* _What is being asked_
For each entry that follows, write out an identical copy.

Collection entries:
:::
-- ==== Sys2Proof/Machine/Step.lean ====
section
/-! DEFINITION. Machine/Step.lean: one step of the block: the command at the front of the queue. -/

namespace Sys2Proof.Machine

/-- One step: the command at the front of the queue, run with the queue's rest. With nothing in the queue the
block idles (assumption log 2). -/
def step (s : State) : Host.Outcome State Fault Refusal :=
  match s.pending with
  | [] => .next s
  | c :: rest => exec c { s with pending := rest }

/-- `s` with the command that a word spells at the front of its queue. -/
def State.withFetchWord (s : State) (nbits w : Nat) : State :=
  match decodeTableWord nbits w with
  | some c => { s with pending := c :: s.pending }
  | none => s

end Sys2Proof.Machine
end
:::
* _Exercise response_
-- ==== Sys2Proof/Machine/Step.lean ====
section
/-! DEFINITION. Machine/Step.lean: one step of the block: the command at the front of the queue. -/

namespace Sys2Proof.Machine

/-- One step: the command at the front of the queue, run with the queue's rest. With nothing in the queue the
block idles (assumption log 2). -/
def step (s : State) : Host.Outcome State Fault Refusal :=
  match s.pending with
  | [] => .next s
  | c :: rest => exec c { s with pending := rest }

/-- `s` with the command that a word spells at the front of its queue. -/
def State.withFetchWord (s : State) (nbits w : Nat) : State :=
  match decodeTableWord nbits w with
  | some c => { s with pending := c :: s.pending }
  | none => s

end Sys2Proof.Machine
end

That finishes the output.